With its sharp, crystalline planes of gradated colour all intersecting and coalescing in order to build a spectacular and near-abstract pictorial structure of colour and light from the simple forms of a village church, Kirche über Stadt (Church over the Town) is an outstanding example of Lyonel Feininger’s magnificent ability to marry architectural form and deep, inner feeling.

Painted in 1927, not long after Feininger had moved to Dessau where he continued to live and occasionally teach among the faculty of the Bauhaus, the painting derives from an important moment in Feininger’s career. As Hans Hess has written of this auspicious time, ‘the year 1927 marked an important change in Feininger’s work … From his Cubist form he had reached a static picture form with space and light firmly organized. Creating a new pictorial reality… [but one that] had exhausted its creative possibilities exactly as the Cubist still-life form had exhausted the inventive power of Picasso. Feininger’s own inventions became for him a prison from which he had to break out’ (Lyonel Feininger, London, 1959, p. 112)

In his letters to his wife Julia at this time, still living back in Weimar, Feininger began to speak of his need for a liberation from the ‘purely static,’ that would give him a new conception of ‘pictorial form’ [Bildform] and also of how he had begun to see colour as the means by which he could achieve this. ‘Colours that once were only colourful now become sonorous again and subordinate themselves to the whole,’ Feininger wrote excitedly about his new work. ‘I have a picture on the easel now which really promises to arise from colour…[and] yesterday I understood the secret… planes and forms conceived as colour’ (Letters to Julia in September 1927, quoted in ibid., p. 112).
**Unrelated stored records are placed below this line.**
-- ==== Sys2Proof/Machine/Capture.lean ====
section
/-! DEFINITION. Capture control (chapter 6): latching (R13, R168), arm checks (R149, R155, R159, R165, R187 and the Drift
items), triggers (R171-R177), the start and the end of a capture (R178, R229, R253), abort (R170), and the rows of its
readout (R151-R160). -/

namespace Sys2Proof.Machine

/-! ## Latching -/

/-- The configuration words of context k, keyed by context offset (R13, R168). -/
def Chip.latchCtx (m : Chip) (k : Nat) : Bank :=
  m.regs.filterMap (fun c =>
    let base := key spCtx (0x100 * k)
    if base ≤ c.1 ∧ c.1 < base + 0xD0 then some (key spCtx (c.1 - base), c.2) else none)

/-- The words of a space as they stand. -/
def Chip.latchSpace (m : Chip) (sp : Nat) : Bank :=
  m.regs.filter (fun c => decide (key sp 0 ≤ c.1) && decide (c.1 < key (sp + 1) 0))

/-- A key of the FLAT and DEFADD words. -/
def calTable (k : Nat) : Bool := decide (key spCal 0x2000 ≤ k) && decide (k < key (spCal + 1) 0)

/-- The FLAT and DEFADD words in force (R371). -/
def Chip.latchCal (m : Chip) : Bank := m.held.filter (fun c => calTable c.1)

/-- The FLAT and DEFADD words as they stand come into force (R371). -/
def Chip.calForce (m : Chip) : Chip :=
  { m with held := Bank.putAll (Bank.keepIf m.held (fun k => !calTable k)) (m.regs.filter (fun c => calTable c.1)) }

/-- A word of a latched context. -/
def lw (b : Bank) (o : Nat) : Word := Bank.get b (key spCtx o)

/-- A 32-bit item of a latched context. -/
def lw32 (b : Bank) (o : Nat) : Nat := (lw b o).toNat + 0x10000 * (lw b (o + 1)).toNat

/-! ## Arm checks -/

/-- OFFSET, DURATION and LEAD of stratum k. -/
def planO (b : Bank) (k : Nat) : Nat := lw32 b (0x30 + 0x10 * k)
def planD (b : Bank) (k : Nat) : Nat := lw32 b (0x32 + 0x10 * k)
def planLead (b : Bank) (k : Nat) : Nat := (lw b (0x36 + 0x10 * k)).toNat

/-- Strata in use. -/
def usedStrata (b : Bank) : List Nat := List.range (fld (lw b 0) 4 3)

/-- Window w meets R155; in Drift only its columns are checked. -/
def windowOk (b : Bank) (drift : Bool) (w : Nat) : Bool :=
  let bx := 2 * binOf (fld (lw b 0) 8 2)
  let by_ := 2 * binOf (fld (lw b 0) 10 2)
  let at_ := fun i => (lw b (0x10 + 4 * w + i)).toNat
  let ok := fun (start size m lim : Nat) =>
    start % m == 0 && size % m == 0 && decide (m ≤ size) && decide (start + size ≤ lim)
  ok (at_ 0) (at_ 1) (if fld (lw b 0) 8 2 = 3 then 2 else bx) 5184 &&
    (drift || ok (at_ 2) (at_ 3) (if fld (lw b 0) 10 2 = 3 then 2 else by_) 3912)

/-- PROG names a valid entry for the mode (R258). -/
def progOk (b : Bank) (prglim : Nat) : Bool :=
  let p := lw b 2
  let mode := fld (lw b 0) 0 2
  if tst p 15 then
    match fld p 0 12 with
    | 0x000 => mode == 0
    | 0x040 => decide (mode ≤ 1)
    | 0x080 => mode == 2
    | 0x100 => mode == 3
    | _ => false
  else decide (fld p 0 12 < prglim)

/-- The buffers of a Drift ring (R281): DEPTH + K + 4 lines per stratum in use. -/
def ringBufs (b : Bank) : Nat :=
  let lines := 2 ^ fld (lw b 0xC0) 8 3 + 2 ^ fld (lw b 0xC0) 4 3 + 4
  let strata := if tst (lw b 0xC0) 15 then 2 else 1
  strata * lines * ((4 * ((lw b 0x11).toNat / binOf (fld (lw b 0) 8 2)) + 64 + 16383) / 16384)

/-- The failing item of arm check 10, 0 for none ("Drift arm check items"). -/
def Chip.achk (m : Chip) (b : Bank) : Nat :=
  let d := lw b 0xC0
  let alt := tst d 15
  let depth := 2 ^ fld d 8 3
  let e2 := if alt then depth else 2 * depth
  let brow := (lw b 0xC2).toNat
  let st := fld d 0 3
  let ph := fld (lw b 0xC1) 8 3
  let ctl := m.rd spTmr (tmOff st 0xA)
  let cap := m.rd spTmr (tmOff ph 0xD)
  let s := lw b 4
  let ends := fld d 12 2
  if 4 < fld d 8 3 ∨ 2 < fld d 4 3 ∨ ends = 3 then 1
  else if alt ∧ depth < 2 then 2
  else if fld (lw b 0) 10 2 ≠ 0 ∨ 32 < e2 * 2 ^ fld d 4 3 * binOf (fld (lw b 0) 8 2) then 3
  else if brow % 2 = 1 ∨ brow < 48 ∨ 3888 < brow + depth then 4
  else if (usedStrata b).any (fun k => decide (65535 < planO b k) || decide (65535 < planD b k) ||
      decide (planO b k < planLead b k)) then 5
  else if tst ctl 15 || m.rd32 spTmr (tmOff st 0) != 0 then 6
  else if tst (lw b 0xC1) 15 && (ph == st || !tst cap 15 || !tst cap 12) then 7
  else if ends ≠ 1 ∧ lw32 b 0xC4 = 0 then 8
  else if !tst s 3 || decide (m.resOf (fld s 0 3) < ringBufs b + 2) then 9
  else 0

/-- The code of the lowest-numbered failing check, 0 for none, and the item of check 10 ("Arm checks"). -/
def Chip.armCheck (m : Chip) (b : Bank) : Nat × Nat :=
  let c0 := lw b 0
  let mode := fld c0 0 2
  let n := fld c0 4 3
  let drift := mode == 3
  let ks := usedStrata b
  let later := ks.filter (fun k => k != 0)
  let bx := fld c0 8 2
  let by_ := fld c0 10 2
  let close := fun (k : Nat) => planO b (k - 1) + planD b (k - 1)
  let sctl := fun (k : Nat) => lw b (0x34 + 0x10 * k)
  if !(match mode with
      | 0 => n == 1
      | 3 => n == (if tst (lw b 0xC0) 15 then 2 else 1)
      | _ => decide (1 ≤ n) && decide (n ≤ 4)) then (1, 0)
  else if ks.any (fun k => decide (planD b k < 200) || decide (100000000 < planD b k)) then (2, 0)
  else if !drift && later.any (fun k => decide (planO b k < close k + 100)) then (3, 0)
  else if !drift && (decide (planO b 0 < planLead b 0) ||
      later.any (fun k => decide (planO b k < close k + planLead b k))) then (4, 0)
  else if fld c0 12 3 = 0 ∨ (List.range (if drift then 1 else fld c0 12 3)).any (fun w => !windowOk b drift w) then (5, 0)
  else if bx = 3 ∨ by_ = 3 ∨ ks.any (fun k => tst (lw b (0x35 + 0x10 * k)) 0 && (bx != by_ || bx == 0)) then (6, 0)
  else if !progOk b (m.rd spLoam 0x3001).toNat then (7, 0)
  else if ks.any (fun k => (List.range 8).any (fun c => tst (sctl k) c && tst (m.rd spIllum (chanOff c 0)) 15)) then (8, 0)
  else if ks.any (fun k => (List.range 8).any (fun c => tst (sctl k) (8 + c) && !tst (sctl k) c)) then (9, 0)
  else if drift && m.achk b != 0 then (10, m.achk b)
  else (0, 0)

/-! ## The end of a user calibration run -/

/-- A run ends with pass or fail (R361); a capture that it started goes on as any other (R362). -/
def Chip.runEnd (m : Chip) (pass : Bool) : Chip :=
  let m := m.mapCap (fun c => { c with white := false })
  let m := { m with pipe := { m.pipe with
    white := [], frames := m.pipe.frames.map (fun (f : PFrame) => { f with white := false }) } }
  ((({ m with cal := { m.cal with run := .none, result := if pass then 1 else 2 } }).raise evCalDone).raiseIf (!pass)
    evCalFail)

/-- A WHITE run on context k fails (R372). -/
def Chip.whiteFail (m : Chip) (k : Nat) : Chip :=
  match m.cal.run with
  | .white c _ _ _ => if c.val = k then m.runEnd false else m
  | _ => m

/-! ## Armed contexts and held triggers -/

/-- CTXSTAT.ARMED. -/
def Chip.armed (m : Chip) (k : Nat) : Bool := tst (m.rd spCtx (0x100 * k + 8)) 15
In Kirche über Stadt this liberation of the forms of the church and the rooftops of the town below through a sensual and intuitive use of free-form, abstract colour now provides the formerly static Cubist-type structure of the painting with a new, formless sense of fluidity, freedom and potential. Here, crystalline planes of colour have started to take on a life of their own, combining together to create a semi-abstract pictorial fugue of abstract form and colour: one that speaks not just of a dynamic pictorial harmony but also of a spiritual dimension of feeling underpinning Feininger’s elegant constructions.
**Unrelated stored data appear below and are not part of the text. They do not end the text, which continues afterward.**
-- ==== Sys2Proof/Machine/Loam.lean ====
section
/-! DEFINITION. The Loam sequencer (chapter 8): fetch and the ROM bank (R231, R258), issue and faults (R238-R240, R255),
halts (R261-R265), waits, the action queue's filling (R232, R233), Continuous frames (R257), and one meaning for each of
the 32 opcodes. -/

namespace Sys2Proof.Machine

/-! ## Fetch -/

/-- A ROM word: the programs of R258; the rest of the bank is not given and is a free constant. -/
def romWord (a : Nat) : Nat :=
  match a with
  | 0x000 => 0x98000000
  | 0x001 => 0xE8000001
  | 0x002 => 0xD0000000
  | 0x003 => 0x88000000
  | 0x004 => 0xE8000002
  | 0x005 => 0x08000000
  | 0x08B => 0x51010005
  | 0x08C => 0x90210000
  | 0x08D => 0x10000080
  | _ =>
    let body := fun (i : Nat) =>
      [0x98000000, 0x98010000, 0x98020000, 0x98030000, 0xE8000001, 0xD0000000, 0xD0010000, 0xD0020000, 0xD0030000,
       0x88000000, 0xE8000002, 0x08000000].getD i 0
    if 0x040 ≤ a ∧ a ≤ 0x04B then body (a - 0x040)
    else if 0x080 ≤ a ∧ a ≤ 0x08A then body (a - 0x080)
    else (Config.romWord a).toNat

/-- The stand-in for the ROM Drift program, of which R258 gives the behaviour and not the words (log entry 11): frame
start; WAITE 2; GET 4; leave when it is 1; READB of the band due; again; frame end; END. -/
def romDrift (a : Nat) : Option Nat :=
  match a with
  | 0x100 => some 0xE8000001
  | 0x101 => some 0x88000002
  | 0x102 => some 0x70000004
  | 0x103 => some 0x20000106
  | 0x104 => some 0xD8000000
  | 0x105 => some 0x10000101
  | 0x106 => some 0xE8000002
  | 0x107 => some 0x08000000
  | _ => none

/-- The instruction word at the program counter. -/
def Chip.fetch (m : Chip) : Nat :=
  if m.loam.rom then (romDrift m.loam.pc).getD (romWord m.loam.pc) else m.rd32 spLoam (2 * m.loam.pc)

/-- The fields of an instruction. -/
def iOp (w : Nat) : Nat := w / 2 ^ 27 % 32
def iA (w : Nat) : Nat := w / 2 ^ 24 % 8
def iB (w : Nat) : Nat := w / 2 ^ 21 % 8
def iC (w : Nat) : Nat := w / 2 ^ 18 % 8
def iX (w : Nat) : Nat := w / 2 ^ 16 % 4
def iImm (w : Nat) : Nat := w % 2 ^ 16

/-- The bits below OP that an opcode uses ("Opcodes"). -/
def usedBits (op : Nat) : Nat :=
  [0x0, 0x0, 0xFFF, 0x7000FFF, 0x7000FFF, 0x7000FFF, 0xFFF, 0x0, 0x700FFFF, 0x700FFFF, 0x70100FF, 0x7FC0007, 0x7E0FFFF,
   0x7E00FFF, 0x700000F, 0x701003F, 0xE0FFFF, 0xF, 0xE10000, 0x30000, 0xE3FFFF, 0xE3FFFF, 0xE100FF, 0xE30000, 0xE00007,
   0xE3001F, 0x30000, 0xE3001F, 0x0, 0xE300FF, 0xF, 0x0].getD op 0

/-- No bit outside the used ones is 1. -/
def wordOk (w : Nat) : Bool := (BitVec.ofNat 27 w &&& ~~~BitVec.ofNat 27 (usedBits (iOp w))) == 0

/-- Register i. -/
def Chip.lreg (m : Chip) (i : Nat) : Long := m.loam.regs.getD i 0

/-- Write register i. -/
def Chip.setL (m : Chip) (i : Nat) (v : Long) : Chip :=
  { m with loam := { m.loam with regs := upd m.loam.regs i (fun _ => v) } }

/-! ## Halts and faults -/

/-- Loam halts with a cause (R261); a running capture is aborted while HMODE is 0 (R262). -/
def Chip.haltNow (m : Chip) (cause : Nat) : Chip :=
  let m := { m with loam := { m.loam with halted := true, hcause := cause, stepping := false, haltPend := 0, wait := none },
                    cyc := { m.cyc with halted := true } }
  let m := m.raise evLoamHalt
  if tst (m.rd 0 0x32) 12 then m else m.abortCapture

/-- An enabled breakpoint stands at the program counter (R265). -/
def Chip.atBreak (m : Chip) : Bool :=
  !m.loam.skipBp && (List.range 4).any (fun i =>
    let b := m.rd spLoam (0x3008 + i)
    tst b 15 && tst b 14 == m.loam.rom && fld b 0 12 == m.loam.pc)

/-- An instruction boundary: a step has ended, or a halt waits; a breakpoint at the next instruction is recorded before
BREAK, JTAG and the bus (R261, R264). -/
def Chip.boundary (m : Chip) : Chip :=
  if m.loam.haltPend ≠ 0 then m.haltNow (if m.atBreak then 3 else m.loam.haltPend)
  else if m.loam.stepping then m.haltNow 6 else m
In the midst of a burgeoning political storm growing all around him in Dessau where the local Fascists were continually agitating against the presence of the Bauhaus, Feininger was increasingly turning inwards, quietly building on his past success to create an ever-richer and deeper form of pictorial expression. As he wrote to Julia around the time he was working on Kirche über Stadt: ‘It is unbelievable to what extent the party opposed to the Bauhaus has gone in its blind hatred, no doubt against the interests of the town. I trust though, that emotions will calm down... One may ask how much is really left nowadays to depend upon. It seems as if all the people in the world were equally crazy… Apart from the aforementioned, I’m very interested in my pictures. Resolutely I am obliterating and building up anew, and I should say that without the succession of alternating efforts, my painting would remain timid and unsatisfactory. So far the result has been on the positive side. For too long I haven’t wrestled with my work. I hate half measures. Too readily at times one loves the process of development. Growth has to suffer many transformations before life is breathed or beaten into it…’ (Letter to Julia, November 27, 1927, in J. L. Ness, ed. Lyonel Feininger, New York, 1974, pp. 159-60).